How to change from base $n$ to $m$ Does anyone know of an algorithm or formula for converting between and arbitrary base $n$ to another base $m$?
 A: One straightforward way is to write the number in (nested) Horner polynomial form then do the base conversion as an "evaluation" into the target radix, e.g. let's convert $397$ from radix $10$ into radix $\color{#c00}9,\,$ where $\rm\color{#c00}{red}$ numbers are in radix $\color{#c00}9$
$$\begin{align} 397 
\,&=\, (3\cdot 10\, +\, 9)\,10 +7\\
&=\, (\color{#c00}{3\cdot 11+10})10+7,\ \ {\rm by}\ \ 10_{10} = \color{#c00}{11}_9,\ 9_{10} = \color{#c00}{10}_9\\
&=\qquad\quad\ \  \color{#c00}{43\cdot 11}+7\\
&=\qquad\qquad\ \ \ \color{#c00}{473}+7\\
&=\qquad\qquad\ \ \ \color{#c00}{481}\end{align}$$
This yields an obvious recursive algorithm: for a digit list $\rm\, [d_0,d_1,\cdots,d_k]\,$ denoting $\rm\, d_0 + n\,(d_1 + n\,(d_2 + \cdots + d_k))\,$ in radix $\rm\,n,\,$ recursively compute the radix $\rm\,m\,$ representation of the tail $\rm\,[d_1,d_2,\cdots,d_k],\,$ then, employing radix $\rm\,m\,$ operations, multiply it by $\rm\,n\,$ then add $\rm\,d_0,\,$ after converting both to radix $\rm\,m.\,$ Said more succinctly
$$\rm [d_0,d_1,\cdots,d_k]^{(n\ \mapsto\ m)}\ =\,\ d_0^{(n\ \mapsto\ m)}\ +\ n^{(n\ \mapsto\ m)}\ *\ [d_1,d_2,\cdots, d_k]^{(n\ \mapsto\ m)}\qquad$$
Unwinding this recursion, it amounts to applying the conversion operation $\rm\,(\ \ )^{\ (n\ \mapsto\ m)}\,$ to all terms in the fully expanded Horner form given above. Note that this conversion map commutes with $\,\!+\,\!$ and $\,\!*\,\!$ because it is a ring isomorphism from the integers represented in radix $\rm\,n\,$ to the integers represented in radix $\rm\,m.\,$ We are essentially using this isomorphism to transport structure between the rings - here the structure being the polynomial form that is implicit in radix representation.
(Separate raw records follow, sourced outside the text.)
-- ==== Sys2Proof/Syntax.lean ====
section
/-!
DEFINITION. The commands the block takes: one constructor per row of spec/opcode_table.json, with the row's operands.
A row that is an event inside the block (a timer's end, a scan's result, an edge on a pin) carries what the
outside world or the analogue part supplies at that event; a row that is a host command carries its request
header and its parameters (R367, R375).
-/

namespace Sys2Proof

/-- Where a host command came from (R20): a ring context or a mailbox port. -/
inductive Src where
  | ctx (c : Fin 32)
  | port (p : Fin 4)
deriving DecidableEq, Repr

/-- The header of a host command (R367). A deadline of 0 means none. -/
structure Req where
  src : Src
  tag : BitVec 16
  epoch : BitVec 16
  deadline : Time
deriving DecidableEq, Repr

/-- The buffer block of a structure read (R372). -/
structure BufBlock where
  addr : BitVec 64
  len : BitVec 16
  off : BitVec 16
deriving DecidableEq, Repr

/-- A stream destination of the event fabric: a ring context or a mailbox port (R24, R395). -/
inductive Dest where
  | ctx (c : Fin 32)
  | port (p : Fin 4)
deriving DecidableEq, Repr

/-- Slot bytes +0 to +3 of a context as the ring engine reads them (R348). -/
structure Slot where
  tail : BitVec 16
  head : BitVec 16
deriving DecidableEq, Repr

/-- The host's PCIe configuration bits that bear on the block (R70, R334, R354, R460, R468). -/
structure PcieCfg where
  bme : Bool
  msixEn : Bool
  fnMask : Bool
  ptmEn : Bool
  ltrEn : Bool
  /-- ASPM L1.2 is enabled (R460). -/
  aspmL12 : Bool := false
  /-- PME_En (R468). -/
  pmeEn : Bool := false
deriving DecidableEq, Repr

/-- Causes that freeze the ring engine (R336). -/
inductive FreezeCause where
  | busMaster
  | d3hot
  | linkDown
deriving DecidableEq, Repr

/-- The three link resets of R357. -/
inductive LinkResetCause where
  | perst
  | hotReset
  | linkDown
deriving DecidableEq, Repr

/-- The reads whose failure R359 treats. -/
inductive FailedRead where
  | descriptor (c : Fin 32)
  | slotCheck (c : Fin 32)
  | poll
  | readback
  | reread
deriving DecidableEq, Repr

/-- What a Leash frame gives at its end (R79, R80, R489 (c)). -/
structure FrameUse where
  /-- Cycles in which each activity was granted the fabric, or would have been but for its ceiling. -/
  used : Vector (BitVec 17) 10
  /-- The encoder channels whose shadow decoder holds another position. -/
  shadow : BitVec 4
deriving DecidableEq, Repr

/-- What a PTM dialogue measures (R71). -/
structure PtmSample where
  pt : Time
  host : BitVec 64
  delay : Word
deriving DecidableEq, Repr

/-- What one matrix scan reads (R89, R90). Bit s or d of a vector is sense line s or drive line d. -/
structure ScanData where
  /-- Sense lines low in the slot of each drive line. -/
  closed : Vector (BitVec 16) 16
  /-- Drive lines that read high at their own sample point. -/
  driveHigh : BitVec 16
  /-- Drive lines and sense lines low in the check slot. -/
  checkKd : BitVec 16
  checkKs : BitVec 16
  /-- Released drive lines that read low in the slot of each drive line. -/
  readback : Vector (BitVec 16) 16
deriving DecidableEq, Repr

/-- What one cliff result measures (R129, R130): the mean photocurrents of the ON and OFF windows in pA, overload in the OFF and ON
windows, sink current in mA at the end of the ON window and the highest CLEn voltage in it in mV. -/
structure CliffData where
  on : Word
  off : Word
  ovlOff : Bool
  ovlOn : Bool
  ma : BitVec 16
  mv : BitVec 16
deriving DecidableEq, Repr

/-- Bits that a faulty hardware engine inverts in its condition, latch and action vectors (R148); all 0 on a sound one. -/
structure HedgeErr where
  cond : BitVec 32
  latch : BitVec 32
  act : BitVec 21
deriving DecidableEq, Repr

/-- What the step engine samples at a decision point beside the Hedge (R174, R175, R250): rails inside their windows,
OV and UV comparator inputs beyond their thresholds now, and the filtered HERD level. -/
structure SeqInputs where
  inside : BitVec 24
  ovNow : BitVec 24
  uvNow : BitVec 24
  herdHigh : Bool
deriving DecidableEq, Repr


/-- What one ADC-M cycle converts (R204, R485): the rails in 0.1 mV, VIN and VHOLD in mV, the die in signed 0.1 °C, the
difference of the references in µV and whether it exceeds 0.5 %, and the NTC inputs in 1/65,536 of NTCREF where the cycle
converts them. -/
structure AdcCycle where
  rails : Vector (BitVec 16) 24
  vin : BitVec 16
  vhold : BitVec 16
  die : BitVec 16
  refDiff : BitVec 16
  refBad : Bool
  ntc : Option (Vector (BitVec 16) 6)
deriving DecidableEq, Repr
/-- One cell sweep (R254): the eight cell inputs in 0.1 mV, PACKP in mV, and how far reference B reads from its calibrated value, in µV
(R489 (e)). -/
structure Sweep where
  cells : Vector (BitVec 16) 8
  packp : BitVec 16
  refErr : BitVec 16
deriving DecidableEq, Repr

/-- Pack FET fault kinds in the order of BATT.FET_FAULT (R264). -/
inductive FetFault where
  | cpUv
  | chgGate
  | dsgGate
  | dsgLeak
  | chgLeak
deriving DecidableEq, Repr

/-- The conditions of R276, letters (a) to (d). -/
inductive LpCond where
  | current
  | soc
  | rest
  | protection
deriving DecidableEq, Repr

/-- What M0's control loop measures at a decision point (R293, R294): speed in 0.01 Hz (from zero crossings while the gates
are low), Id and Iq signed in 10 mA, and the observer's angle error in degrees electrical. -/
structure M0Meas where
  speed : BitVec 19
  id : BitVec 16
  iq : BitVec 16
  angleErr : Byte
deriving DecidableEq, Repr

/-- One PWM period of M0 (R289, R290): the phase left unsampled among those with equally short low-side on-times (0 A, 1 B,
2 C), the currents of the two phases after the unsampled one in cyclic order, signed in 10 mA, the Hall code, and whether it
changed by more than one sector. -/
structure M0Pwm where
  left : Fin 3
  i1 : BitVec 17
  i2 : BitVec 17
  hall : BitVec 3
  jump : Bool
deriving DecidableEq, Repr

/-- Hardware faults of M0 that act on the gates directly (R294 kinds 1 to 4). -/
inductive M0HwFault where
  | vdsOc (phase : Fin 3) (low : Bool)
  | shuntOc (phase : Fin 3)
  | vgdUv
  | bstUv (phase : Fin 3)
deriving DecidableEq, Repr

/-- What a fan channel measures at an event: observer speed in 0.1 Hz, phase current amplitude in mA, and VFAN in mV
(R302, R311). -/
structure FanMeas where
  obs : BitVec 16
  ma : BitVec 16
  vfan : BitVec 16
deriving DecidableEq, Repr

/-- A 32-bit BAR2 write as the root port sends it (R405): flash address, value, and whether it is an aligned 32-bit write
with every byte enable set. -/
structure BarWrite where
  addr : BitVec 22
  value : Word
  whole : Bool := true
deriving DecidableEq, Repr

/-- The ECC condition of a flash line that does not read clean (R420): bits corrected, or for an uncorrectable line the
bits in which its raw data differs from what was programmed. -/
structure LineErr where
  line : BitVec 17
  corrected : Fin 5
  raw : Option (BitVec 256)
deriving DecidableEq, Repr


/-- A failure that a slice judges: INDEX and DETAIL of its BIST record (R497). -/
structure BistFail where
  index : BitVec 16
  detail : BitVec 16
deriving DecidableEq, Repr
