-- ==== Sys2Proof/Machine/RegMap.lean ====
section
/-!
DEFINITION. The BAR0 register map: one name per register with its offset from the BAR base (top hex digit = block
number, R34), and one row per register that has a reset value other than 0 or a field the host or the Plan can write:
reset value, and per writable field its bits, its access code (R7) and the values the manual defines for it (R6).
Taken from the register and field tables of 02 to 19 (R60, R86, R115, R140, R170, R198, R232, R250, R284, R308, R331,
R360, R362, R365, R400, R434, R474, R476, R498 and their field rules).
-/
namespace Sys2Proof.Machine

/-- Access codes of R7 that let a bus write change a field. -/
inductive Acc where
  /-- RW: read and write. -/
  | rw
  /-- RWL: read and write until Plan load completes, then read only. -/
  | rwl
  /-- W1C: writing 1 clears the bit. -/
  | w1c
deriving DecidableEq, Repr

/-- One writable field: bits `[hi:lo]`, access code, and the defined values `min` to `max` (plus 0 where `zero`). -/
structure FieldSpec where
  hi : Nat
  lo : Nat
  acc : Acc
  min : Nat
  max : Nat
  zero : Bool
deriving DecidableEq, Repr

/-- One register row: the offsets `base + Σ i × stride`, its reset value and its writable fields. -/
structure RegSpec where
  base : Nat
  dims : List (Nat × Nat)
  reset : Word
  fields : List FieldSpec
deriving DecidableEq, Repr
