-- ==== Sys2Proof/Machine/HedgeOps.lean ====
section
/-!
DEFINITION. The Hedge's shared operations: records, rule evaluation, the built-in responses, and what a self-test failure
does (06_hedge.md, R142 to R156; 19_self_test.md, R490 to R494).
-/

namespace Sys2Proof.Machine

/-! ### Records (R168, R169) -/

/-- HEDGE_TRIP of a built-in response at PT `p`. The direct path asserts responses 0x80 to 0x83 first; the Sheepdog pair alone decides
0x84 (R146, R148). -/
def State.tripBuiltin (s : State) (k : Nat) (p : Time) : State :=
  let a := builtinActs k
  let alert := a.getLsbD 20
  let grp := if k = 4 then ((List.range 8).find? fun g => s.hedge.overrun.getLsbD g).getD 0xFF else 0xFF
  let s := s.postAt p 0x10 ([BitVec.ofNat 8 (0x80 + k), BitVec.ofNat 8 (4 + 2 * b2n (k = 4) + 8 * b2n alert),
    BitVec.ofNat 8 (if k = 4 then 0xFF else builtinNode k), BitVec.ofNat 8 (if k = 4 then 0 else 1)] ++
    leBytes 3 a.toNat ++ [BitVec.ofNat 8 grp] ++ List.replicate 8 0xFF) alert
  { s with hedge.biTripPt := s.hedge.biTripPt.set (k % 5) p (Nat.mod_lt _ (by decide)) }

/-- HEDGE_CLEAR (R169) at PT `p`. -/
def State.clearRec (s : State) (rule kind : Nat) (mask : BitVec 21) (trip p : Time) : State :=
  s.postAt p 0x11 ([BitVec.ofNat 8 rule, BitVec.ofNat 8 kind] ++ leBytes 3 (mask &&& ~~~s.acting).toNat ++
    [0, 0, 0] ++ leBytes 8 trip.toNat)

/-- A built-in response is reported when it begins to assert on the direct path or on either evaluation path, and when it
asserts on none of them any more (R168, R169); `p` is the PT of the deciding sample or event. -/
def State.reportBuiltins (s : State) (p : Time) : State :=
  let now := s.hedge.biAsserting ||| s.hedge.biHw ||| s.hedge.biSd
  let old := s.hedge.biShown
  let s : State := { s with hedge.biShown := now }
  (List.range 5).foldl (fun s k =>
    if now.getLsbD k && !old.getLsbD k then s.tripBuiltin k p
    else if old.getLsbD k && !now.getLsbD k then
      s.clearRec (0x80 + k) 3 (builtinActs k) (s.hedge.biTripPt.getD k 0) p
    else s) s

/-- The built-in responses follow their nodes at once, through the direct path (R146). -/
def State.builtins (s : State) : State :=
  (State.applyActions { s with hedge.biAsserting := builtinsOn s.hedge.nodes s.hedge.overrun }).reportBuiltins s.ptNow

/-- A source drives node `n` (R16): reserved nodes stay 0, and a trigger node carries its built-in response. -/
def State.setNode (s : State) (n : Nat) (b : Bool) : State :=
  if reservedNode n then s
  else
    let s : State := { s with hedge.nodes := setBit128 s.hedge.nodes n b }
    if n = 67 || n = 78 || n = 79 || n = 89 then s.builtins else s

/-! ### Rules (R144, R145) -/

/-- RULE_CFG fields. -/
def HRule.enable (r : HRule) : Bool := bit r.cfg 31
def HRule.localNode (r : HRule) : Nat := wfld r.cfg 11 4
def HRule.persist (r : HRule) : Bool := bit r.cfg 3
def HRule.policy (r : HRule) : Nat := wfld r.cfg 2 1
def HRule.latched (r : HRule) : Bool := bit r.cfg 0

/-- The true literals of a term on a sample. -/
def termTrue (mask pol nodes : BitVec 128) : BitVec 128 := mask &&& (nodes ^^^ pol)

/-- The rule's condition on a sample. -/
def HRule.cond (r : HRule) (nodes : BitVec 128) : Bool :=
  r.enable && (r.mask.toList.any fun m => decide (m ≠ 0)) &&
    (List.finRange 4).all fun (t : Fin 4) => decide (r.mask[t] = 0) || decide (termTrue r.mask[t] r.pol[t] nodes ≠ 0)

/-- Nodes that are literals true while active, and literals true while inactive. -/
def HRule.trueA (r : HRule) (nodes : BitVec 128) : BitVec 128 :=
  (List.finRange 4).foldl (fun a (t : Fin 4) => a ||| (r.mask[t] &&& ~~~r.pol[t] &&& nodes)) 0
def HRule.trueI (r : HRule) (nodes : BitVec 128) : BitVec 128 :=
  (List.finRange 4).foldl (fun a (t : Fin 4) => a ||| (r.mask[t] &&& r.pol[t] &&& ~~~nodes)) 0

/-- Number of set bits. -/
def count128 (v : BitVec 128) : Nat := ((List.range 128).filter fun i => v.getLsbD i).length

/-- The lowest set bit, or 0xFF. -/
def lowest128 (v : BitVec 128) : Nat := ((List.range 128).find? fun i => v.getLsbD i).getD 0xFF

/-- HEDGE_TRIP of rule `n` on a sample of PT `p` (R168); RULE_TRIPS counts it. A latch restored at arm whose literals are all false
(R157) is reported too, with FIRST_CAUSE 0xFF and CAUSES 0. Log entry 86 (DESIGN CHOICE). -/
def State.tripRule (s : State) (n : Fin 32) (nodes : BitVec 128) (sheepdog : Bool) (p : Time) : State :=
  let r := s.hedge.rule[n]
  let lits := (List.range 128).filter fun i => (r.trueA nodes ||| r.trueI nodes).getLsbD i
  let alert := r.act.getLsbD 20
  let more := ((lits.drop 1).take 8).map fun i => BitVec.ofNat 8 i
  let s := s.postAt p 0x10 ([BitVec.ofNat 8 n, BitVec.ofNat 8 (b2n r.latched + 2 * b2n sheepdog + 8 * b2n alert),
    BitVec.ofNat 8 (lits.headD 0xFF), BitVec.ofNat 8 (satN 8 lits.length)] ++ leBytes 3 r.act.toNat ++ [0xFF] ++
    more ++ List.replicate (8 - more.length) 0xFF) alert
  let s := s.inc (Reg.HEDGE_RULE_TRIPS n) 15 0
  { s with hedge.run := s.hedge.run.set n { s.hedge.run[n] with tripPt := p } }

/-- HEDGE_LATCH journal record of a PERSIST rule: kind 1 latched, 2 released (R157, R430). -/
def State.persistRec (s : State) (n : Fin 32) (kind : Nat) : State :=
  let r := s.hedge.rule[n]
  if r.persist && r.latched then
    let c := s.hedge.run[n].causeA ||| s.hedge.run[n].causeI
    s.journal 0x06 ([BitVec.ofNat 8 n, BitVec.ofNat 8 kind] ++ leBytes 3 r.act.toNat ++ [0] ++
      leBytes 16 (if kind = 1 then c.toNat else 0))
  else s

/-- The actions of rules whose bit is set in `v`. -/
def Hedge.ruleActs (h : Hedge) (v : BitVec 32) : BitVec 21 :=
  (List.finRange 32).foldl (fun a (n : Fin 32) => if v.getLsbD n then a ||| h.rule[n].act else a) 0

/-- A bit per rule. -/
def ruleBits (f : Fin 32 → Bool) : BitVec 32 :=
  (List.finRange 32).foldl (fun a (n : Fin 32) => if f n then a ||| BitVec.ofNat 32 (2 ^ n.val) else a) 0

/-- Rules that latch. -/
def Hedge.latching (h : Hedge) : BitVec 32 := ruleBits fun n => h.rule[n].latched

/-- True literals of latched rules whose condition is true join their causes (R154). -/
def State.addCauses (s : State) (nodes : BitVec 128) (cond : BitVec 32) : State :=
  { s with hedge.run := Vector.ofFn fun n =>
      let x := s.hedge.run[n]
      let r := s.hedge.rule[n]
      if r.latched && cond.getLsbD n then
        { x with causeA := x.causeA ||| r.trueA nodes, causeI := x.causeI ||| r.trueI nodes }
      else x }

/-- Causes of rule `n` that are true on a sample. -/
def Hedge.activeCauses (h : Hedge) (n : Fin 32) (nodes : BitVec 128) : BitVec 128 :=
  (h.run[n].causeA &&& nodes) ||| (h.run[n].causeI &&& ~~~nodes)

/-- The rules that assert on a path with these conditions and latches (R145). -/
def Hedge.assertsOf (h : Hedge) (cond latch : BitVec 32) : BitVec 32 :=
  (cond &&& ~~~h.latching) ||| (latch &&& h.latching)

/-- Posts HEDGE_TRIP and HEDGE_CLEAR for rules that began to assert on some path or stopped on both, with the PT of the sample decided
on (R24); `fresh` are the rules that latched in this evaluation, which the journal keeps (R157). -/
def State.reportRules (s : State) (nodes : BitVec 128) (sheepdog : Bool) (fresh : BitVec 32) (p : Time) : State :=
  let h := s.hedge
  let now := h.assertsOf h.condHw h.latchHw ||| h.assertsOf h.condSd h.latchSd
  let old := h.asserting
  let s : State := { s with hedge.asserting := now }
  (List.finRange 32).foldl (fun s (n : Fin 32) =>
    if now.getLsbD n && !old.getLsbD n then
      let s := s.tripRule n nodes sheepdog p
      if fresh.getLsbD n then s.persistRec n 1 else s
    else if old.getLsbD n && !now.getLsbD n then
      s.clearRec n (if s.hedge.rule[n].latched then 2 else 1) s.hedge.rule[n].act s.hedge.run[n].tripPt p
    else s) s

/-! ### Self-test failures (R480, R490 to R494) -/

/-- Node `n` is a literal of an enabled rule, or the LOCAL_NODE of an enabled latched HOST_LOCAL rule (R490). -/
def State.nodeUsed (s : State) (n : Nat) : Bool :=
  s.hedge.rule.toList.any fun r => r.enable &&
    ((r.mask.toList.any fun m => m.getLsbD n) || (r.latched && r.policy = 1 && r.localNode = n))

/-- BIST record (R497). -/
def State.postBist (s : State) (kind code cls index detail : Nat) : State :=
  s.post 0x70 ([BitVec.ofNat 8 kind, BitVec.ofNat 8 code, BitVec.ofNat 8 cls, 0] ++ leBytes 2 index ++ leBytes 2 detail ++
    leBytes 4 (s.reg Reg.BIST_CYCLE_CNT).toNat ++ leBytes 2 (s.fld Reg.BIST_CYCLE_TIME 15 0))

/-- Bit of BIST.FAIL_MASK of a code: tests 0x01–0x0F at bit code − 1, sources 0x10–0x15 at bit code. -/
def failBit (code : Nat) : Nat := if code < 0x10 then code - 1 else code

/-- Records a failure in FIRST_FAIL and FAIL_MASK. -/
def State.recordFail (s : State) (code cls index : Nat) : State :=
  let s := if s.fld Reg.BIST_FIRST_FAIL 31 24 = 0 then
    s.setReg Reg.BIST_FIRST_FAIL (pack [(code, 24), (cls, 22), (index, 0)]) else s
  s.setFlag Reg.BIST_FAIL_MASK (failBit code) true

/-- Every rail is `OFF` or `FAULTED`. -/
def State.railsDown (s : State) : Bool :=
  s.seq.rail.toList.all fun r => decide (r.state = .off) || decide (r.state = .faulted)

/-- Image of DEV.STAGE: the stage and PT_FIRC are kept beside the register (R61). -/
def State.stageWord (s : State) : Word :=
  wset (wset (s.reg Reg.DEV_STAGE) 3 0 s.dev.stage.code) 6 6 (b2n (s.time.src = .firc))

/-- µs since the reference of DEV.T_REDUCED (R383): from entry to reduced service onward the platform time since that
entry is added to T_REDUCED; before it the offset of platform time against the reference is a free value.
Log entry 8 (DESIGN CHOICE). -/
def State.elapsed (s : State) : State × Word :=
  match s.dev.reducedPt with
  | some p => (s, BitVec.ofNat 32 (satN 32 ((s.reg Reg.DEV_T_REDUCED).toNat + (s.ptNow - p).toNat / 96)))
  | none => (s.draw, Config.freeWord s.free |>.setWidth 32)

/-- A stage change measured at the change: SERVICE (R383). -/
def State.enterStage (s : State) (g : Stage) : State :=
  let (s, us) := ({ s with dev.stage := g }).elapsed
  s.postService s.stageWord us 0

/-- RST_OUT_N is asserted (R58). Log entry 75 (DEDUCED). -/
def State.assertRstOut (s : State) : State :=
  { s with dev.rstOutLow := true, dev.rstOutPt := some s.ptNow, dev.rstOutDue := false }

/-- Less than 1 ms has passed since the latest assertion of RST_OUT_N, which for the reset that began this start counts from PT 0
(R58). Log entry 75 (DEDUCED). -/
def State.rstOutHeld (s : State) : Bool :=
  match s.dev.rstOutPt with
  | some p => decide ((s.ptNow - p).toNat < 96000)
  | none => decide (s.ptNow.toNat < 96000)

/-- Entry to `SAFE` (R492). Log entry 40 (DEDUCED). Log entry 41 (DEDUCED). -/
def State.enterSafe (s : State) : State :=
  let s := s.setFld Reg.DEV_STAGE 23 16 s.bist.safeCode.toNat
  let s := (s.setFlag Reg.BIST_STATUS 31 true).assertRstOut
  ({ s with bist.safeLatch := true }).enterStage .safe

/-- After a class S failure `SAFE` is entered once every rail is `OFF` or `FAULTED` (R492 (f)). -/
def State.safeCheck (s : State) : State :=
  if s.flag Reg.BIST_STATUS 30 && !s.flag Reg.BIST_STATUS 31 && s.railsDown && s.dev.stage ≠ .safe &&
      s.dev.stage ≠ .safeHold then s.enterSafe
  else s

/-- A class S failure in operation (R492 (a) to (c), (e)): the first one latches node 79, is posted and aborts a running
handshake; later ones, and any in `SAFE`, are recorded only (R492, R493). -/
def State.classS (s : State) (code index detail : Nat) : State :=
  let s := s.recordFail code 1 index
  if s.flag Reg.BIST_STATUS 30 || s.dev.stage = .safe then s
  else
    let s := s.setFlag Reg.BIST_STATUS 30 true
    let s : State := { s with bist.safeCode := BitVec.ofNat 8 code }
    let s := (s.setNode 79 true).postBist 2 code 1 index detail
    (s.abortEntry [(1, 0x10)]).safeCheck

/-- A class D failure is recorded and posted (R494); what becomes unusable is the caller's. -/
def State.classD (s : State) (code index detail : Nat) : State :=
  let s := s.recordFail code 2 index
  if s.dev.stage = .safe then s else s.postBist 3 code 2 index detail

end Sys2Proof.Machine
end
Various optimizations are possible. For example, for fixed $\rm\,n > m\,$ we can precompute a table mapping the digits in radix $\rm\,n\,$ to their radix $\rm\,m\,$ conversions. Note also that if $\rm\, m = n^k\,$ then the conversion is trivially achieved by partitioning into chunks of $\rm\,k\,$ digits.
A: To be honest the best way would be to just convert into base 10. Then subtract successive powers of the new base.
For example: 624_7 = 6*49 + 2*7 + 4 = 294 + 14 + 4 = 312 - 256 = 56 - 3*16 = 8
Therefore 624_7 = 138_16.